WHAT TO DO –
I'd like an exact copy of every line from the start of the entries below through the line containing "even point 0", please.

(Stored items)
%%

-- ==== Sys2Proof/Machine/Step.lean ====
section
/-!
DEFINITION. One step of the block: the command at the front of the queue runs on the state with the queue's rest; on an empty
queue the block idles, and one tick of the local cycle count passes (log entry 1).
-/

namespace Sys2Proof.Machine

/-- One step. -/
def step (s : State) : Host.Outcome State Fault Refusal :=
  match s.pending with
  | [] => .next s.tick
  | c :: cs => exec c { s with pending := cs }

/-- The state with the command that a table word spells at the front of its queue; unchanged where it spells none. -/
def State.withFetchWord (s : State) (nbits w : Nat) : State :=
  match Sys2Proof.decodeTableWord nbits w with
  | some c => { s with pending := c :: s.pending }
  | none => s

end Sys2Proof.Machine
end

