/-! ### Power and clocks -/

/-- PERIOD_START at a multiple of 100,000: the pool is the budget less the guest's and the measured powers, which are free
values, the package's within what R470 lets the device draw over 1 ms and 100 ms; each die's grant is its weighted share up
to its ceiling, and OVERBUDGET is set when the measured power is above the budget (R413, R417). TARIFF_ROUND at a multiple of
10,000 offers or requests the difference of demand and budget (R414). BID_RECEIVE keeps the first bid of each die that comes
within 50 µs of the start of its round, and GRANT_RECEIVE raises the budget up to the ceiling by a grant that comes within
100 µs of it; the package manager hears of the die's running round only. GRANT_COMPUTE grants the shares of R415, at most the
offer in sum. ROUND_END commands a point at most four higher and at most OPP_MAX, and pauses the matrix engines where not
even point 0 fits; the temperature, which is below the limit of R484, the point that fits and the pause are free values (log
entries 5, 94). AVS_SETTLE switches the clock to the point commanded and stops it for at most 1 µs, and AVSFAIL stays and
rewrites the voltage (R411, R412, R416). REFCLK_LOSS takes the active ports of the reference down with cause SIGNAL and ends
their training, and REFCLK_RETURN shows the reference present (R407). -/
def Obligations.PowerAndClocks : Prop :=
  (∀ s : State, s.Live → s.Canonical →
    let free (k : Nat) := bits (Config.freeBits (s.freeIx + k)) 15 0
    let budget := 8 * s.rdB Reg.PKM_BUDGET 11 0
    let pool := budget - 8 * s.rdB Reg.PKM_GUEST 11 0 - (free 0 + free 1 + free 2)
    let pow := free 3 % (s.powerCap + 1)
    let ws := s.pkmWeight 0 + s.pkmWeight 1 + s.pkmWeight 2 + s.pkmWeight 3
    (s.now % 100000 = 0 → bit (s.rd Reg.RST_STATUS) 12 = true → ∃ t, exec .periodStart s = .next t
      ∧ (∀ n < 4, t.govB n = min (s.pkmCeil n) (if ws = 0 then 0 else pool * s.pkmWeight n / ws)
        ∧ t.rdB Reg.PKM_GRANT (16 * n + 15) (16 * n) = t.govB n)
      ∧ (t.rd Reg.PKM_PERIODS).toNat = min (2 ^ 64 - 1) ((s.rd Reg.PKM_PERIODS).toNat + 1) ∧ t.rdB Reg.PKM_POWER 15 0 = pow
      ∧ pow ≤ 23200 ∧ pow ≤ 100 * (s.pkmPast.map (·.2)).foldl max budget - (s.pkmPast.map (·.1)).sum
      ∧ (budget < pow → bit (t.rd Reg.PKM_EVT) 0 = true) ∧ ∀ a, t.byte a = s.byte a)
    ∧ (s.now % 100000 ≠ 0 ∨ bit (s.rd Reg.RST_STATUS) 12 = false → exec .periodStart s = .next s))
  ∧ (∀ (die : BitVec 2) (s : State), s.Live → s.Canonical →
    let n := die.toNat
    let d := max (bits (Config.freeBits s.freeIx) 15 0) (bits (Config.freeBits (s.freeIx + 1)) 15 0)
    let offer := s.govB n - d - s.rdB (Reg.GOV_CFG n) 15 0
    let request := if offer = 0 then min (d - s.govB n) (s.pkmCeil n - s.govB n) else 0
    (s.now % 10000 = 0 → bit (s.rd Reg.RST_STATUS) 12 = true → ∃ t, exec (.tariffRound die) s = .next t ∧ (t.gov n).t0 = s.now
      ∧ (t.gov n).offer = offer ∧ (t.gov n).request = request ∧ (t.gov n).bids = [⟨n, offer, request⟩]
      ∧ t.pkmBids = s.pkmBids.filter (fun k => k ≠ n) ∧ t.out = s.out ++ [.bid n offer request d]
        ∧ (∀ a, a ≠ Reg.GOV_DEMAND n → t.rd a = s.rd a) ∧ ∀ a, t.byte a = s.byte a)
    ∧ (s.now % 10000 ≠ 0 ∨ bit (s.rd Reg.RST_STATUS) 12 = false → exec (.tariffRound die) s = .next s))
  ∧ (∀ (die src : BitVec 2) (round : Word) (offer request : BitVec 16) (s : State), s.Live → s.Canonical →
    let n := die.toNat
    let g := s.gov n
    let at' : BitVec 3 := die.zeroExtend 3
    let late := round.toNat + 5000 < s.now ∨ round.toNat = g.t0 ∧ g.computed = true
    let fresh := round.toNat = g.t0 ∧ ∀ b ∈ g.bids, b.die ≠ src.toNat
    (n ≠ src.toNat → ¬late → fresh → ∃ t, exec (.bidReceive at' src round (offer, request)) s = .next t
      ∧ t.gov n = { g with bids := g.bids ++ [⟨src.toNat, offer.toNat, request.toNat⟩] } ∧ (∀ a, t.rd a = s.rd a)
      ∧ ∀ a, t.byte a = s.byte a)
    ∧ (n ≠ src.toNat → late → ∃ t, exec (.bidReceive at' src round (offer, request)) s = .next t
      ∧ bit (t.rd (Reg.GOV_EVT n)) 0 = true ∧ t.govs = s.govs ∧ ∀ a, t.byte a = s.byte a)
    ∧ (n = src.toNat ∨ ¬late ∧ ¬fresh → exec (.bidReceive at' src round (offer, request)) s = .next s)
    ∧ (round.toNat = (s.gov src.toNat).t0 → ∃ t, exec (.bidReceive 4 src round (offer, request)) s = .next t
      ∧ src.toNat ∈ t.pkmBids ∧ ∀ a, t.rd a = s.rd a)
    ∧ (round.toNat ≠ (s.gov src.toNat).t0 → exec (.bidReceive 4 src round (offer, request)) s = .next s)
    ∧ ∀ k : BitVec 3, 5 ≤ k.toNat → exec (.bidReceive k src round (offer, request)) s = .next s)
  ∧ (∀ (die : BitVec 2) (s : State), s.Live → s.Canonical →
    let n := die.toNat
    let g := s.gov n
    let o := (g.bids.map fun b => b.offer).sum
    let q := (g.bids.map fun b => b.request).sum
    let share (b : Bid) := if max o q = 0 then 0 else g.offer * b.request / max o q
    let total := (g.bids.map share).sum
    total ≤ g.offer
    ∧ (g.t0 + 5000 ≤ s.now → g.computed = false → g.bids ≠ [] → ∃ t, exec (.grantCompute die) s = .next t
      ∧ (t.gov n).computed = true ∧ (t.gov n).out_ = total ∧ t.govB n = s.govB n - total
      ∧ (∀ b ∈ g.bids, share b ≠ 0 → .grant n b.die (share b) ∈ t.out)
      ∧ (∀ a, a ≠ Reg.GOV_BUDGET n → t.rd a = s.rd a) ∧ ∀ a, t.byte a = s.byte a)
    ∧ (s.now < g.t0 + 5000 ∨ g.computed = true ∨ g.bids = [] → exec (.grantCompute die) s = .next s)
    ∧ ∀ (round : Word) (amount : BitVec 16),
      let t0 := round.toNat
      (t0 ≤ s.now → s.now ≤ t0 + 10000 → ∃ t, exec (.grantReceive die (round, amount)) s = .next t
        ∧ t.govB n = max (s.govB n) (min (s.pkmCeil n) (s.govB n + amount.toNat))
        ∧ (s.pkmCeil n < s.govB n + amount.toNat → bit (t.rd (Reg.GOV_EVT n)) 3 = true) ∧ ∀ a, t.byte a = s.byte a)
      ∧ (t0 + 10000 < s.now → ∃ t, exec (.grantReceive die (round, amount)) s = .next t ∧ t.govB n = s.govB n
        ∧ bit (t.rd (Reg.GOV_EVT n)) 0 = true ∧ ∀ a, t.byte a = s.byte a)
      ∧ (s.now < t0 → exec (.grantReceive die (round, amount)) s = .next s))
  ∧ (∀ (die : BitVec 2) (s : State), s.Live → s.Canonical → Tbl.wf (fun _ => ({} : Gov)) s.govs = true →
    let n := die.toNat
    let g := s.gov n
    let fit := bits (Config.freeBits (s.freeIx + 1)) 7 0 % 26
    (g.t0 + 10000 ≤ s.now → bit (s.rd Reg.RST_STATUS) 12 = true → ∃ t, exec (.roundEnd die) s = .next t ∧ (t.gov n).t0 = s.now
      ∧ bits (t.rd (Reg.GOV_TARIFF n)) 63 32 = (bits (s.rd (Reg.GOV_TARIFF n)) 63 32 + 1) % 2 ^ 32 ∧ t.opp n ≤ s.opp n
      ∧ (g.change.isSome = true → t.opp n = s.opp n ∧ (t.gov n).change = g.change)
      ∧ (g.change = none → ∀ i t0, (t.gov n).change = some (i, t0) → s.opp n < i ∧ i ≤ s.opp n + 4 ∧ i ≤ bits (s.rd (Reg.GOV_CFG n)) 28 24
        ∧ t0 = s.now)
      ∧ bits (t.rd (Reg.GOV_STATUS n)) 55 48 < 115 ∧ (fit = 25 → bit (t.rd (Reg.GOV_EVT n)) 2 = true ∧ 0 < (t.gov n).pause)
        ∧ (fit ≠ 25 → (t.gov n).pause = 0)
      ∧ ∀ a, t.byte a = s.byte a)
    ∧ (s.now < g.t0 + 10000 ∨ bit (s.rd Reg.RST_STATUS) 12 = false → exec (.roundEnd die) s = .next s)
    ∧ (∀ i t0, g.change = some (i, t0) → i < 25 →
      (s.now ≤ t0 + 5000 → ∃ t, exec (.avsSettle die) s = .next t ∧ t.opp n = i ∧ bits (t.rd (Reg.GOV_STATUS n)) 27 16 = 1200 + 100 * i
        ∧ bits (t.rd (Reg.GOV_STATUS n)) 41 32 = bits (s.rd (Reg.GOV_VF n i)) 9 0 ∧ (t.gov n).change = none
        ∧ s.now ≤ (t.gov n).halt ∧ (t.gov n).halt ≤ s.now + 100 ∧ (∀ a, a ≠ Reg.GOV_STATUS n → t.rd a = s.rd a) ∧ ∀ a, t.byte a = s.byte a)
      ∧ (t0 + 5000 < s.now → exec (.avsSettle die) s = .next s)
      ∧ (t0 + 5000 ≤ s.now → ∃ t, exec (.avsfail die) s = .next t ∧ t.opp n = s.opp n ∧ (t.gov n).change = none
        ∧ bit (t.rd (Reg.GOV_EVT n)) 4 = true ∧ t.out = s.out ++ [.avs n (s.rdB (Reg.GOV_VF n (s.opp n)) 15 0)]
        ∧ ∀ a, t.byte a = s.byte a)
      ∧ (s.now < t0 + 5000 → exec (.avsfail die) s = .next s))
    ∧ (g.change = none → exec (.avsSettle die) s = .next s ∧ exec (.avsfail die) s = .next s))
  ∧ ∀ (r : BitVec 1) (s : State), s.tripped = false → s.Canonical →
    let c := 8 * r.toNat
    (∃ t, exec (.refclkLoss r) s = .next t ∧ bit (t.rd Reg.CLK_STATUS) (21 + r.toNat) = false ∧ t.refLost.testBit r.toNat = true
      ∧ (s.held = false → ∀ p < 8, (s.lnkState (c + p) = 4 → t.lnkState (c + p) = 1 ∧ t.rd (Reg.LNK_DOWN_CAUSE (c + p)) = 3)
        ∧ (s.lnkState (c + p) = 3 → t.lnkState (c + p) = 1) ∧ (s.lnkState (c + p) < 3 → t.lnkState (c + p) = s.lnkState (c + p)))
      ∧ ∀ a, t.byte a = s.byte a)
    ∧ ∃ t, exec (.refclkReturn r) s = .next t ∧ bit (t.rd Reg.CLK_STATUS) (21 + r.toNat) = true ∧ t.refLost.testBit r.toNat = false
      ∧ (s.held = true ∨ (∀ p < 8, s.lnkState (c + p) ≠ 2) → ∀ a, a ≠ Reg.CLK_STATUS → t.rd a = s.rd a) ∧ ∀ a, t.byte a = s.byte a

/-! ### Resets, boot, the test port and the sideband -/

/-- After a reset the operand stores and command memory are zero, and the gate is isolated (R423, R444). -/
def Sys2Proof.Claim.cleared (t : State) : Prop :=
  (∀ n < 4, ∀ a, sramBase n ≤ a → a < sramBase n + sramBytes → t.byte a = 0)
    ∧ (∀ a, cmdMemBase ≤ a → a < cmdMemBase + cmdMemBytes → t.byte a = 0) ∧ t.gateOpen = false
    ∧ t.stages = [] ∧ t.engines = [] ∧ t.cores = [] ∧ t.ledgers = []

/-- A copy of the two images passes every check in a state. -/
def Sys2Proof.Claim.copyGood (s : State) (a1 a2 : List Byte) : Prop := (s.copyCause a1 a2).1 = 0

/-- POR_N_ASSERT resets everything but the fuses, and ends a trip. RESET_N_ASSERT resets the device and keeps LPDDR, the
local count and, when RETAIN is set and the job is READY, RUNNING or RETAINED, the job as RETAINED. POR_N_DEASSERT starts the
local count at 0, samples the straps and boots; RESET_N_DEASSERT boots. A good copy, B where A fails, takes the boot to step
6, with LPDDR zero unless a retained job's stacks come back; when both copies fail it stops in step 2, where only pins and
the JTAG instructions without a token act. BOOT_COMPLETE raises the anti-rollback count to the image's SVN, sets MBX_LOCK and
makes the device READY, which the READY pin shows until the next reset; memory that persists in failing goes on to fail
(R307), and a full reset takes EXTEST's permission; while the board owns the flash, enrolment fails. THERMAL_TRIP trips and
keeps the cause; FLASH_OWN_N and its release show the pin (R409, R422 to R426, R432, R434, R473 to R475, R484). -/
def Obligations.ResetsAndBoot : Prop :=
  (∀ s : State, s.Canonical → ∃ t, exec .porNAssert s = .next t ∧ t.faults = s.faults
    ∧ (s.readyPin = true → .ready false ∈ t.out) ∧ t.held = true ∧ t.resetLow = false ∧ t.tripped = false ∧ t.jobState = 0
    ∧ t.now = 0 ∧ Claim.cleared t ∧ ∀ a h, regFind a = some h → h.row.name ∉ fusedRegs → t.rd a = regReset a)
  ∧ (∀ s : State, s.Canonical → s.tripped = false →
    let porLow := s.held = true ∧ s.resetLow = false ∧ s.stuck = false
    (porLow → exec .resetNAssert s = .next s)
    ∧ (¬porLow → ∃ t, exec .resetNAssert s = .next t ∧ t.faults = s.faults ∧ (s.readyPin = true → .ready false ∈ t.out)
      ∧ (s.tapIr = 3 → t.tapIr = 0xFF) ∧ (s.tapIr ≠ 3 → t.tapIr = s.tapIr) ∧ t.lands = none ∧ t.held = true ∧ t.resetLow = true ∧ t.now = s.now
      ∧ t.jobState = (if s.retains then 5 else 0) ∧ bits (t.rd Reg.RST_STATUS) 2 0 = 2 ∧ t.rd Reg.RST_TIME = w s.now
      ∧ bits (t.rd Reg.RST_STATUS) 63 32 = min (2 ^ 32 - 1) (bits (s.rd Reg.RST_STATUS) 63 32 + 1) ∧ Claim.cleared t
      ∧ (s.retains = true → t.rd Reg.ID_JOB_ID = s.rd Reg.ID_JOB_ID) ∧ (s.retains = false → t.rd Reg.ID_JOB_ID = 0)
      ∧ (s.errBuf = [] → ∀ a, a < lpddrBytes → t.byte a = s.byte a)))
  ∧ (∀ (straps : BitVec 2) (a1 a2 b1 b2 : List Byte) (ok : Bool) (s : State), s.Canonical → s.tripped = false →
    let pv := (({ s with held := false, now := 0, straps := straps.toNat } : State).wrB Reg.CLK_STATUS 22 20 (7 - 2 * (s.refLost % 4))).freshNonce
    let rv := ({ s with held := false, resetLow := false } : State).freshNonce
    let booted (t : State) := t.held = false ∧ t.rdB Reg.RST_STATUS 11 8 = 6 ∧ bit (t.rd Reg.SEC_BOOT) 16 = true
      ∧ t.rd Reg.SEC_NONCE = Config.freeBits s.freeIx
    let stuck (t : State) := t.held = true ∧ t.stuck = true ∧ t.rdB Reg.RST_STATUS 11 8 = 2 ∧ bits (t.rd Reg.SEC_BOOT) 5 0 ≠ 0
      ∧ bits (t.rd Reg.SEC_BOOT) 13 8 ≠ 0 ∧ (∀ a, t.byte a = s.byte a)
      ∧ (s.rdB Reg.SEC_BOOT 16 16 = 0 → bit (t.rd Reg.SEC_BOOT) 16 = false)
    let waits := s.held = true ∧ s.resetLow = false ∧ s.stuck = false ∨ s.held = false ∧ s.rdB Reg.RST_STATUS 11 8 = 1
    (waits →
      (Claim.copyGood pv a1 a2 → ∃ t, exec (.porNDeassert straps a1 a2 b1 b2) s = .next t ∧ booted t
        ∧ bits (t.rd Reg.SEC_BOOT) 5 0 = 0 ∧ t.now = 0 ∧ t.straps = straps.toNat
        ∧ (s.rdB Reg.RST_STATUS 3 3 = 0 → ∀ a, a < lpddrBytes → t.byte a = 0))
      ∧ (¬Claim.copyGood pv a1 a2 → Claim.copyGood pv b1 b2 → ∃ t, exec (.porNDeassert straps a1 a2 b1 b2) s = .next t ∧ booted t
        ∧ bits (t.rd Reg.SEC_BOOT) 5 0 ≠ 0 ∧ bits (t.rd Reg.SEC_BOOT) 13 8 = 0)
      ∧ (¬Claim.copyGood pv a1 a2 → ¬Claim.copyGood pv b1 b2 → ∃ t, exec (.porNDeassert straps a1 a2 b1 b2) s = .next t ∧ stuck t
        ∧ t.now = 0))
    ∧ (¬waits → exec (.porNDeassert straps a1 a2 b1 b2) s = .next s)
    ∧ (s.held = true → s.resetLow = true →
      (Claim.copyGood rv a1 a2 → ∃ t, exec (.resetNDeassert a1 a2 b1 b2 ok) s = .next t ∧ booted t ∧ t.resetLow = false ∧ t.now = s.now
        ∧ (s.rdB Reg.RST_STATUS 3 3 = 1 → ok = true → t.jobState = s.jobState ∧ ∀ a, a < lpddrBytes → t.byte a = s.byte a)
        ∧ (s.rdB Reg.RST_STATUS 3 3 = 1 → ok = false → t.jobState = 0 ∧ bit (t.rd Reg.RST_STATUS) 4 = true ∧ t.rd Reg.ID_JOB_ID = 0)
        ∧ (s.rdB Reg.RST_STATUS 3 3 = 0 ∨ ok = false → ∀ a, a < lpddrBytes → t.byte a = 0))
      ∧ (¬Claim.copyGood rv a1 a2 → Claim.copyGood rv b1 b2 → ∃ t, exec (.resetNDeassert a1 a2 b1 b2 ok) s = .next t ∧ booted t)
      ∧ (¬Claim.copyGood rv a1 a2 → ¬Claim.copyGood rv b1 b2 → ∃ t, exec (.resetNDeassert a1 a2 b1 b2 ok) s = .next t ∧ stuck t))
    ∧ (s.held = false ∨ s.resetLow = false → exec (.resetNDeassert a1 a2 b1 b2 ok) s = .next s))
  ∧ (∀ (cert : List Byte) (enrol : List (List Byte)) (cfg : List (BitVec 46 × Word)) (s : State), s.Live → s.Canonical →
    (s.rdB Reg.RST_STATUS 11 8 = 6 → ∃ t, exec (.bootComplete (cert, enrol) cfg) s = .next t ∧ bit (t.rd Reg.RST_STATUS) 12 = true
      ∧ .ready true ∈ t.out
      ∧ t.rdB Reg.RST_STATUS 11 8 = 7 ∧ t.rd Reg.MBX_LOCK = 1)
    ∧ (s.rdB Reg.RST_STATUS 11 8 = 6 → s.svnTarget ≤ 64 → ∃ t, exec (.bootComplete (cert, enrol) []) s = .next t
      ∧ (∀ a, t.byte a = s.byte a) ∧ t.rdB Reg.SEC_STATUS 10 4 = max (s.rdB Reg.SEC_STATUS 10 4) s.svnTarget
      ∧ (s.flashOwn = false → t.cert = cert.take 4096)
      ∧ (s.flashOwn = true → bit (t.rd Reg.SEC_EVT) 3 = true ∧ t.cert = s.cert
        ∧ bits (t.rd Reg.SEC_STATUS) 63 11 = bits (s.rd Reg.SEC_STATUS) 63 11))
    ∧ (s.rdB Reg.RST_STATUS 11 8 ≠ 6 → exec (.bootComplete (cert, enrol) cfg) s = .next s))
  ∧ ∀ (cause : BitVec 2) (s : State), s.Canonical → s.tripped = false →
    (cause ≠ 0 → exec (.thermalTrip cause) s = .next { s with tripped := true, trip := cause.toNat })
    ∧ (cause = 0 → exec (.thermalTrip cause) s = .next s)
    ∧ exec .flashOwnN s = .next { s with flashOwn := true }
    ∧ exec .flashOwnNRelease s = .next { s with flashOwn := false }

%%

EXERCISE RESULT –
-- ==== Sys2Proof/Machine/Step.lean ====
section
/-!
DEFINITION. One step of the block: the command at the front of the queue runs on the state with the queue's rest; on an empty
queue the block idles, and one tick of the local cycle count passes (log entry 1).
-/

namespace Sys2Proof.Machine

/-- One step. -/
def step (s : State) : Host.Outcome State Fault Refusal :=
  match s.pending with
  | [] => .next s.tick
  | c :: cs => exec c { s with pending := cs }

/-- The state with the command that a table word spells at the front of its queue; unchanged where it spells none. -/
def State.withFetchWord (s : State) (nbits w : Nat) : State :=
  match Sys2Proof.decodeTableWord nbits w with
  | some c => { s with pending := c :: s.pending }
  | none => s

end Sys2Proof.Machine
end

/-! ### Power and clocks -/

/-- PERIOD_START at a multiple of 100,000: the pool is the budget less the guest's and the measured powers, which are free
values, the package's within what R470 lets the device draw over 1 ms and 100 ms; each die's grant is its weighted share up
to its ceiling, and OVERBUDGET is set when the measured power is above the budget (R413, R417). TARIFF_ROUND at a multiple of
10,000 offers or requests the difference of demand and budget (R414). BID_RECEIVE keeps the first bid of each die that comes
within 50 µs of the start of its round, and GRANT_RECEIVE raises the budget up to the ceiling by a grant that comes within
100 µs of it; the package manager hears of the die's running round only. GRANT_COMPUTE grants the shares of R415, at most the
offer in sum. ROUND_END commands a point at most four higher and at most OPP_MAX, and pauses the matrix engines where not
even point 0 fits; the temperature, which is below the limit of R484, the point that fits and the pause are free values (log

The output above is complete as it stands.